1. Find the mean, median, and mode for each of the following sets of scores.

        a) 3, 4, 4, 6, 6, 6, 6, 7, 7, 9, 9

        b) 6, 8, 5, 5, 8, 9, 6, 28, 4

1. In which of the sets of scores in question #1 is the mean a poor measure of central tendency? Why? 

 

Measures of Dispersion (Variability)

3. For the following sets of scores, calculate the sum of squares, the variance, and the standard deviation (2 points per set). (Please calculate the standard deviation and variance based on a SAMPLE.)
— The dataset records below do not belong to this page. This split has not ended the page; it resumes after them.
theorem keyRegisterCmd_touch {n : Nat} {space : Nat} {rights : BitVec 2} {s : State} : TouchP 16777216 s (keyRegisterCmd n space rights s) := by
  unfold keyRegisterCmd
  extract_lets -merge +onlyGivenNames x0
  clear_value x0
  refine TouchP.ite ?_ ?_
  · refine TouchP.step (cmdBad_touch ..) rfl ?_
    exact Touch.refl _ _
  · refine TouchP.ite ?_ ?_
    · refine TouchP.step (cmdBad_touch ..) rfl ?_
      exact Touch.refl _ _
    · split
      · rename_i x1 h2
        refine TouchP.step (cmdBad_touch ..) rfl ?_
        exact Touch.refl _ _
      · rename_i x3 x4 h5
        extract_lets -merge +onlyGivenNames x6
        extract_lets -merge +onlyGivenNames x7
        clear_value x7
        refine TouchP.step (cmdOk_touch ..) rfl ?_
        refine Touch.step (modVrm_touch ..) rfl ?_
        exact Touch.refl _ _

theorem execKeyRegister_touch {slice : Nat} {space : Nat} {rights : BitVec 2} {tag : Nat} {s : State} : TouchOut 553402322211438247944 s (execKeyRegister slice space rights tag s) := by
  unfold execKeyRegister
  refine TouchOut.step (vrmtCommand_touch rfl (fun x0 => ?_)) (Within.refl _) ?_
  · refine TouchP.step (keyRegisterCmd_touch ..) rfl ?_
    exact Touch.refl _ _
  · exact Touch.refl _ _

theorem setKey_touch {s : State} {i : Nat} {k : VKey} : Touch 16777216 s (State.setKey s i k) := by
  unfold State.setKey
  refine Touch.step (modVrm_touch ..) rfl ?_
  exact Touch.refl _ _

theorem execKeyRevoke_touch {slice : Nat} {key : BitVec 32} {tag : Nat} {s : State} : TouchOut 553402322211438247944 s (execKeyRevoke slice key tag s) := by
  unfold execKeyRevoke
  refine TouchOut.step (whenOn_touch rfl (fun x0 => ?_)) (Within.refl _) ?_
  · split
    · rename_i x1 h2
      exact Touch.refl _ _
    · rename_i x3 x4 h5
      refine Touch.ite ?_ ?_
      · exact Touch.refl _ _
      · split
        · rename_i x6 x7 h8
          refine Touch.ite ?_ ?_
          · refine Touch.step (setKey_touch ..) rfl ?_
            exact Touch.refl _ _
          · refine Touch.step (vrmtCommandDone_touch ..) rfl ?_
            exact Touch.refl _ _
        · rename_i x9 h10
          refine Touch.step (vrmtCommandDone_touch ..) rfl ?_
          exact Touch.refl _ _
  · exact Touch.refl _ _

theorem drainAbort_touch {i : Nat} {s : State} : Touch 5575186299632655785384482970484302125122056 s (drainAbort i s) := by
  unfold drainAbort
  split
  · rename_i x0 h1
    exact Touch.refl _ _
  · rename_i x2 x3 h4
    extract_lets -merge +onlyGivenNames x5
    clear_value x5
    extract_lets -merge +onlyGivenNames x6
    clear_value x6
    extract_lets -merge +onlyGivenNames x7
    have h8 : Touch 5575186299632655785384482970484302125122056 s x7 := by
      unfold x7
      refine Touch.foldl ?_ (fun x9 x10 h11 => ?_)
      · exact Touch.refl _ _
      · refine Touch.step (rxSettle_touch ..) rfl ?_
        refine Touch.step (refuseMsg_touch ..) rfl ?_
        exact h11
    clear_value x7
    split
    · rename_i x12 x13 x14 x15 h16
      refine Touch.step (setKey_touch ..) rfl ?_
      exact h8
    · rename_i x17 h18
      exact h8

theorem execKeyDrainLimit_touch {key : BitVec 32} {s : State} : TouchOut 5575186299632655785384482970484302125122056 s (execKeyDrainLimit key s) := by
  unfold execKeyDrainLimit
  refine TouchOut.step (whenOn_touch rfl (fun x0 => ?_)) (Within.refl _) ?_
  · extract_lets -merge +onlyGivenNames x1
    clear_value x1
    split
    · rename_i x2 x3 h4
      refine Touch.ite ?_ ?_
      · refine Touch.step (drainAbort_touch ..) rfl ?_
        exact Touch.refl _ _
      · exact Touch.refl _ _
    · rename_i x5 h6
      exact Touch.refl _ _
  · exact Touch.refl _ _
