theorem cacheUncorrectable_touch {o : Nat} {s : State} : Touch 5992156713071504247596168637297417176012605813219944 s (cacheUncorrectable o s) := by
  unfold cacheUncorrectable
  extract_lets -merge +onlyGivenNames x0
  clear_value x0
  refine Touch.ite ?_ ?_
  · exact Touch.refl _ _
  · split
    · rename_i x1 x2 x3 h4
      have h5 : Touch 5992156713071504247596168637297417176012605813219944 s x3 := by
        refine TouchP.eq ?_ h4
        refine TouchP.step (draw_touch ..) rfl ?_
        exact Touch.refl _ _
      split
      · rename_i x6 x7 x8 h9
        have h10 : Touch 5992156713071504247596168637297417176012605813219944 s x8 := by
          refine TouchP.eq ?_ h9
          refine TouchP.step (draw_touch ..) rfl ?_
          exact h5
        split
        · rename_i x11 h12
          exact h10
        · rename_i x13 x14 h15
          extract_lets -merge +onlyGivenNames x16
          clear_value x16
          refine Touch.ite ?_ ?_
          · refine Touch.step (stoAdvance_touch ..) rfl ?_
            refine Touch.step (markUnreadable_touch ..) rfl ?_
            exact h10
          · refine Touch.step (modSto_touch ..) rfl ?_
            exact h10

theorem nvmeGate_touch {k : Nat} {s : State} {f : Nvme → State → State} {F : Nat} (hF : Within 2475880078570760566978117632 F) (hf : ∀ (y0 : Nvme) (y1 : State), Touch F y1 (f y0 y1)) : Touch F s (nvmeGate k s f) := by
  unfold nvmeGate
  split
  · rename_i x0 h1
    refine Touch.step (pageIgnored_touch ..) (.trans rfl hF) ?_
    exact Touch.refl _ _
  · rename_i x2 x3 h4
    refine Touch.ite ?_ ?_
    · refine Touch.step (pageIgnored_touch ..) (.trans rfl hF) ?_
      exact Touch.refl _ _
    · refine Touch.step (hf ..) (Within.refl _) ?_
      exact Touch.refl _ _

theorem badDoorbell_touch {k : Nat} {value : Bool} {s : State} : Touch 201327112 s (badDoorbell k value s) := by
  unfold badDoorbell
  refine Touch.step (nvmeEvent_touch ..) rfl ?_
  exact Touch.refl _ _

theorem whenQueue_touch {ctrl : Nat} {s : State} {f : State → State} {F : Nat} (hF : Within 2475880078570760566978117632 F) (hf : ∀ (y0 : State), Touch F y0 (f y0)) : TouchOut F s (whenQueue ctrl s f) := by
  unfold whenQueue
  refine TouchOut.ite ?_ ?_
  · refine TouchOut.step (whenPage_touch (.trans rfl hF) (fun x0 => ?_)) (Within.refl _) ?_
    · refine Touch.step (hf ..) (Within.refl _) ?_
      exact Touch.refl _ _
    · exact Touch.refl _ _
  · refine TouchOut.step (whenOn_touch (.trans rfl hF) (fun x1 => ?_)) (Within.refl _) ?_
    · refine Touch.step (hf ..) (Within.refl _) ?_
      exact Touch.refl _ _
    · exact Touch.refl _ _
       a) 2, 4, 7, 3, 8, 9, 10, 26

       b) 3, 5, 6, 7, 8, 9, 10, 11

4. Why is the standard deviation in Question 3a so large? Describe the effects of extreme deviations on the standard deviation.

 

Locating Scores in the Population

5.  For a population with μ = 70 and σ = 10

       a) the proportion of the normal distribution that is located below the following z-scores 
              z = -.35 

             z = 1.00

       b) the proportion of the normal distribution that is located above the following z-scores 
         z = -.55

         z = 1.25

       c) the proportion of the normal distribution that is located between the two z-score values 
        z = .75 and z = 1.50

        z = -0.50 and z = 0.75

 

6. Scores on the SAT form a normal distribution with μ = 500 and σ = 100. What is the minimum score necessary to be in the top 25% of the SAT distribution?